4 out of 5 stars

This year’s Doctor Who New Year’s Day special was first touted as something of a romantic comedy with Daleks. The words ‘romantic comedy’ don’t usually spring to mind with Doctor Who, so my expectations for “Eve of the Daleks” were, to be honest, not particularly high. Prejudices aside, and we’ll get to the romantic comedy aspects of the story in due course, it’s worth crediting head writer Chris Chibnall for turning in an economic, pacy, funny time loop narrative conundrum… with Daleks.

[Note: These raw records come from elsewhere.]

-- ==== Sys2Proof/Laws/PerInstr.lean ====
section
/-! SUPPORT. Per command: the die, core or control core that its meaning acts on, and that a well-formed command names one that R20 and R410 give. -/
set_option linter.unusedSimpArgs false
namespace Sys2Proof.Laws

/-- The die that a command acts on, its core and its control core, where it names one. -/
def place : Instr → Option Nat × Option Nat × Option Nat
  | .nop _ => (none, none, none)
  | .queryStatus _ => (none, none, none)
  | .loadImage _ => (none, none, none)
  | .activateImage _ => (none, none, none)
  | .modelDefine _ => (none, none, none)
  | .primsetLoad _ => (none, none, none)
  | .modelFree _ => (none, none, none)
  | .primsetFree _ => (none, none, none)
  | .mapCreate _ => (none, none, none)
  | .mapUpdate _ => (none, none, none)
  | .mapCommit _ => (none, none, none)
  | .mapGrant _ => (none, none, none)
  | .mapGrantRevoke _ => (none, none, none)
  | .mapDestroy _ => (none, none, none)
  | .streamOpen _ => (none, none, none)
  | .streamClose _ => (none, none, none)
  | .agentBind _ => (none, none, none)
  | .agentUnbind _ => (none, none, none)
  | .plan _ => (none, none, none)
  | .stopVerify _ => (none, none, none)
  | .planCancel _ => (none, none, none)
  | .solve _ => (none, none, none)
  | .select _ => (none, none, none)
  | .snapshot _ => (none, none, none)
  | .replayPrepare _ => (none, none, none)
  | .replayRun _ => (none, none, none)
  | .replayEnd _ => (none, none, none)
  | .calibKin _ => (none, none, none)
  | .calibKinAbort _ => (none, none, none)
  | .calibTime _ => (none, none, none)
  | .calibTimeClear _ => (none, none, none)
  | .calibLaneRun _ => (none, none, none)
  | .calibLaneStop _ => (none, none, none)
  | .calibLaneReport _ => (none, none, none)
  | .polderCreate _ => (none, none, none)
  | .polderModify _ => (none, none, none)
  | .polderReset _ => (none, none, none)
  | .polderDestroy _ => (none, none, none)
  | .twinAttach _ => (none, none, none)
  | .twinDetach _ => (none, none, none)
  | .twinConfig _ => (none, none, none)
  | .fabricJoin _ => (none, none, none)
  | .fabricAssign _ => (none, none, none)
  | .fabricLeave _ => (none, none, none)
  | .cfgStage _ => (none, none, none)
  | .cfgCommit _ => (none, none, none)
  | .dieReadmit _ => (none, none, none)
  | .hifSqTail _ _ _ => (none, none, none)
  | .hifCqHead _ _ _ => (none, none, none)
  | .queuePairEnable _ _ _ => (none, none, none)
  | .queuePairDisable _ _ _ => (none, none, none)
  | .queuePairDrained _ _ => (none, none, none)
  | .commandFetch _ _ _ _ _ => (none, none, none)
  | .statusReplyWrite _ _ => (none, none, none)
  | .cqCoalTimeout _ _ => (none, none, none)
  | .msixUnmask _ _ => (none, none, none)
  | .hifDmaError _ _ _ => (none, none, none)
  | .flrVf _ _ => (none, none, none)
  | .flrPf => (none, none, none)
  | .hostLinkReset => (none, none, none)
  | .streamFrameIngress _ _ _ _ => (none, none, none)
  | .agentStateIngress _ _ _ _ => (none, none, none)
  | .requestIngress _ _ _ _ => (none, none, none)
  | .ptpFrame _ _ _ _ => (none, none, none)
  | .unmatchedFrame _ _ => (none, none, none)
  | .ptpAnnounceTimeout => (none, none, none)
  | .ppsInEdge _ => (none, none, none)
  | .holdoverExpiry => (none, none, none)
  | .clockMonitorWindow _ _ _ => (none, none, none)
  | .trnRun _ => (none, none, none)
  | .trnTaiSet _ => (none, none, none)
  | .ledgerCutoff => (none, none, none)
  | .streamTimeout _ => (none, none, none)
  | .tileMapChange => (none, none, none)
  | .turnBoundary => (none, none, none)
  | .pinHoldExpiry _ => (none, none, none)
  | .imageActivate => (none, none, none)
  | .configActivate => (none, none, none)
  | .releasePhase => (none, none, none)
  | .quietTailCheck die => (some die, none, none)
  | .bermOverrun die _ _ => (some die, none, none)
  | .resultEgress => (none, none, none)
  | .deadlineExpiry _ => (none, none, none)
  | .budgetEnd _ => (none, none, none)
  | .predictorPassStart _ => (none, none, none)
  | .predictorPassEnd _ => (none, none, none)
  | .bvhBuildEnd _ => (none, none, none)
  | .setBuildEnd _ => (none, none, none)
  | .goalSolveEnd _ => (none, none, none)
  | .searchStep _ => (none, none, none)
  | .closingStop _ => (none, none, none)
  | .stageFinish _ => (none, none, none)
  | .footprintCover _ => (none, none, none)
  | .calibEstimateEnd _ => (none, none, none)
  | .calibOutcome => (none, none, none)
  | .calibSpanExpiry _ => (none, none, none)
  | .laneStep _ _ _ _ => (none, none, none)
  | .replayTurn => (none, none, none)
  | .planSeal die _ => (some die, none, none)
  | .bundleIssue die _ => (some die, none, none)
  | .operationStart die _ _ _ _ _ _ => (some die, none, none)
  | .tokenArrival die _ _ => (some die, none, none)
  | .swpStage die core _ => (some die, some core, none)
  | .swpCheck die core _ _ => (some die, some core, none)
  | .swpInval die core _ => (some die, some core, none)
  | .tnsLoad die core _ => (some die, some core, none)
  | .tnsTable die core _ => (some die, some core, none)
  | .tnsLayer die core _ => (some die, some core, none)
  | .slvBatch die core _ => (some die, some core, none)
  | .slvRows die core _ _ => (some die, some core, none)
  | .selSort die core _ => (some die, some core, none)
  | .selTopk die core _ => (some die, some core, none)
  | .selUniq die core _ => (some die, some core, none)
  | .selMerge die core _ => (some die, some core, none)
  | .frnOpen die core _ => (some die, some core, none)
  | .frnPushb die core _ _ => (some die, some core, none)
  | .frnPopb die core _ _ => (some die, some core, none)
  | .frnClose die core _ => (some die, some core, none)
  | .frontierRefill die core _ => (some die, some core, none)
  | .dmaIn die _ => (some die, none, none)
  | .dmaOut die _ => (some die, none, none)
  | .dmaCtrl die _ => (some die, none, none)
  | .dmaLink die _ => (some die, none, none)
  | .barArm die _ _ => (some die, none, none)
  | .route die _ _ => (some die, none, none)
  | .signal die _ _ _ => (some die, none, none)
  | .grant die _ _ _ => (some die, none, none)
  | .barWait die _ _ _ => (some die, none, none)
  | .unitNop die _ _ => (some die, none, none)
  | .barrierRelease die _ _ => (some die, none, none)
  | .bankOwnerStage die bank _ => (some die, some bank, none)
  | .bankTestRegion die bank _ => (some die, some bank, none)
  | .mcopy die core _ _ _ _ _ _ => (some die, none, some core)
  | .mfill die core _ _ _ _ _ _ => (some die, none, some core)
  | .qdrain die core _ _ _ _ _ _ => (some die, none, some core)
  | .crcb32 die core _ _ _ _ _ _ => (some die, none, some core)
  | .crcb64 die core _ _ _ _ _ _ => (some die, none, some core)
  | .interruptTake die core _ _ => (some die, none, some core)
  | .tspawn die core _ _ _ _ _ => (some die, none, some core)
  | .twait die core _ _ _ _ => (some die, none, some core)
  | .tdelay die core _ => (some die, none, some core)
  | .tyield die core _ => (some die, none, some core)
  | .texit die core => (some die, none, some core)
  | .tsignal die core _ _ _ => (some die, none, some core)
  | .hardwareEventFlag die _ _ _ _ => (some die, none, none)
  | .coreTake die core _ => (some die, none, some core)
  | .delayExpiry die _ => (some die, none, none)
  | .flowEnter die core _ _ => (some die, none, some core)
  | .flowDone die core _ _ _ => (some die, none, some core)
  | .flowSkip die core _ _ => (some die, none, some core)
  | .stwt die core _ _ => (some die, none, some core)
  | .coherenceRequest die core _ _ _ => (some die, none, some core)
  | .snoop _ => (none, none, none)
  | .evictClean die core _ => (some die, none, some core)
  | .evictDirty die core _ => (some die, none, some core)
  | .evictPending die core _ => (some die, none, some core)
  | .evictAck die core _ => (some die, none, some core)
  | .wardenMessage _ _ => (none, none, none)
  | .quietExpiry _ _ _ _ => (none, none, none)
  | .wdnHeartbeatMiss _ _ _ => (none, none, none)
  | .wdnCfgCheck _ => (none, none, none)
  | .wdnLock => (none, none, none)
  | .wdnAck _ _ => (none, none, none)
  | .wdnAckAll _ => (none, none, none)
  | .wdnUnlatch _ _ => (none, none, none)
  | .wdnInject _ _ => (none, none, none)
  | .wdnSafeClr => (none, none, none)
  | .safeStateExit => (none, none, none)
  | .blockReset die _ => (some die, none, none)
  | .safeHeartbeat _ => (none, none, none)
  | .recMsg0Read => (none, none, none)
  | .twinLinkFrame _ _ _ _ _ => (none, none, none)
  | .twinIdleTimer => (none, none, none)
  | .twinLinkLost _ => (none, none, none)
  | .twinDownIn _ _ => (none, none, none)
  | .handover => (none, none, none)
  | .twinLeave => (none, none, none)
  | .twinLedgerEntry _ _ => (none, none, none)
  | .twinSeal _ _ => (none, none, none)
  | .twinDigestList _ _ => (none, none, none)
  | .digestLate _ => (none, none, none)
  | .heldFrameExpiry _ => (none, none, none)
  | .arbitrationTimeout => (none, none, none)
  | .twnWitAns _ _ => (none, none, none)
  | .tlRecordEntry _ => (none, none, none)
  | .attachJoinTurn => (none, none, none)
  | .attachStateDigest _ _ => (none, none, none)
  | .dieMessagesResume _ => (none, none, none)
  | .dieBistEnd _ _ _ => (none, none, none)
  | .dieCopyCurrent _ => (none, none, none)
  | .hello _ _ => (none, none, none)
  | .helloTimer => (none, none, none)
  | .assign _ _ => (none, none, none)
  | .assignTimer => (none, none, none)
  | .data _ _ => (none, none, none)
  | .ack _ _ => (none, none, none)
  | .dataResendTimeout _ _ => (none, none, none)
  | .heartbeat _ _ => (none, none, none)
  | .fabricHeartbeatSend => (none, none, none)
  | .leave _ => (none, none, none)
  | .peerLost _ => (none, none, none)
  | .powerOn => (none, none, none)
  | .resetNLow _ => (none, none, none)
  | .packageReset => (none, none, none)
  | .boot _ _ => (none, none, none)
  | .bootReady _ _ => (none, none, none)
  | .bootFailure _ _ _ => (none, none, none)
  | .thermalTrip die _ => (some die, none, none)
  | .tapReset => (none, none, none)
  | .bypass _ _ => (none, none, none)
  | .idcode => (none, none, none)
  | .samplePreload _ _ _ => (none, none, none)
  | .extest _ _ _ => (none, none, none)
  | .clamp => (none, none, none)
  | .highz => (none, none, none)
  | .spiAccess _ _ => (none, none, none)
  | .smbId => (none, none, none)
  | .smbStepping => (none, none, none)
  | .smbStage => (none, none, none)
  | .smbStatus => (none, none, none)
  | .smbDieTemp _ => (none, none, none)
  | .smbHottestTemp => (none, none, none)
  | .smbRailVoltage _ => (none, none, none)
  | .smbInputPower => (none, none, none)
  | .smbSerial => (none, none, none)
  | .smbSafeCnt => (none, none, none)
  | .smbWrite _ _ => (none, none, none)
  | .help => (none, none, none)
  | .ver => (none, none, none)
  | .monStage => (none, none, none)
  | .stat => (none, none, none)
  | .temp => (none, none, none)
  | .rd _ _ => (none, none, none)
  | .monWdn => (none, none, none)
  | .ring _ => (none, none, none)
  | .unlock _ => (none, none, none)
  | .resp _ _ _ => (none, none, none)
  | .lock => (none, none, none)
  | .wr _ _ _ => (none, none, none)
  | .monAck _ _ _ => (none, none, none)
  | .monLongLine => (none, none, none)
  | .monInactivity => (none, none, none)
  | .monLockoutExpiry => (none, none, none)
  | .regPairLowRead _ _ => (none, none, none)
  | .regPairLowWrite _ _ _ => (none, none, none)
  | .regPairHighWrite _ _ _ _ => (none, none, none)
  | .rcRead _ _ => (none, none, none)
  | .w1cWrite _ _ _ => (none, none, none)
  | .counterClear _ _ => (none, none, none)
  | .registerWrite _ _ _ _ => (none, none, none)
  | .loadImageEnd => (none, none, none)
  | .cfgStageEnd => (none, none, none)
  | .snapshotEnd => (none, none, none)
  | .fieldPortLink _ _ => (none, none, none)
  | .fabricPortLink _ _ => (none, none, none)
  | .pcieLinkUp _ _ _ => (none, none, none)
  | .pwrGoodRise => (none, none, none)
  | .twinDownInRelease => (none, none, none)
  | .powerLoss => (none, none, none)
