-- ==== Sys2Proof/Laws/State.lean ====
section
/-! SUPPORT. One lemma per field and per named update of the state and of the device: a claim about a field never unfolds a record update. -/
namespace Sys2Proof.Machine

@[simp] theorem State.set_fuses_fuses (s : State) (x : Fuses) : ({ s with fuses := x } : State).fuses = x := rfl
@[simp] theorem State.set_fuses_mem (s : State) (x : Fuses) : ({ s with fuses := x } : State).mem = s.mem := rfl
@[simp] theorem State.set_fuses_dev (s : State) (x : Fuses) : ({ s with fuses := x } : State).dev = s.dev := rfl
@[simp] theorem State.set_fuses_pending (s : State) (x : Fuses) : ({ s with fuses := x } : State).pending = s.pending := rfl
@[simp] theorem State.set_mem_fuses (s : State) (x : Mem) : ({ s with mem := x } : State).fuses = s.fuses := rfl
@[simp] theorem State.set_mem_mem (s : State) (x : Mem) : ({ s with mem := x } : State).mem = x := rfl
@[simp] theorem State.set_mem_dev (s : State) (x : Mem) : ({ s with mem := x } : State).dev = s.dev := rfl
@[simp] theorem State.set_mem_pending (s : State) (x : Mem) : ({ s with mem := x } : State).pending = s.pending := rfl
@[simp] theorem State.set_dev_fuses (s : State) (x : Dev) : ({ s with dev := x } : State).fuses = s.fuses := rfl
@[simp] theorem State.set_dev_mem (s : State) (x : Dev) : ({ s with dev := x } : State).mem = s.mem := rfl
@[simp] theorem State.set_dev_dev (s : State) (x : Dev) : ({ s with dev := x } : State).dev = x := rfl
@[simp] theorem State.set_dev_pending (s : State) (x : Dev) : ({ s with dev := x } : State).pending = s.pending := rfl
@[simp] theorem State.set_pending_fuses (s : State) (x : List Instr) : ({ s with pending := x } : State).fuses = s.fuses := rfl
@[simp] theorem State.set_pending_mem (s : State) (x : List Instr) : ({ s with pending := x } : State).mem = s.mem := rfl
@[simp] theorem State.set_pending_dev (s : State) (x : List Instr) : ({ s with pending := x } : State).dev = s.dev := rfl
@[simp] theorem State.set_pending_pending (s : State) (x : List Instr) : ({ s with pending := x } : State).pending = x := rfl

Daleks with a penchant for dead-pan, often ironic, responses and Gatling gun exterminations. 

It’s a tense ‘bottle episode’; a battle of wills and strategies between a squad of Daleks and The Doctor (Jodie Whittaker), her companions Yaz (Mandip Gill) and Dan (John Bishop), Sarah (Aisling Bea) the cynical owner of the rundown ELF storage company, and her last remaining, if somewhat odd, customer Nick (Adjani Salmon). We’re introduced to the latter couple on New Year’s Eve as Nick checks in to access his unit at the Manchester company (an annual ritual, it seems) and asks Sarah to remind him what can’t be stored with them. As soon as Sarah defines hazardous as “if I set fire to this item, will it have potentially explosive or devastating consequences?”, it’s no stretch of the imagination to expect the very same will light a fire under a rather odd relationship and a relationship that fans have been pushing for.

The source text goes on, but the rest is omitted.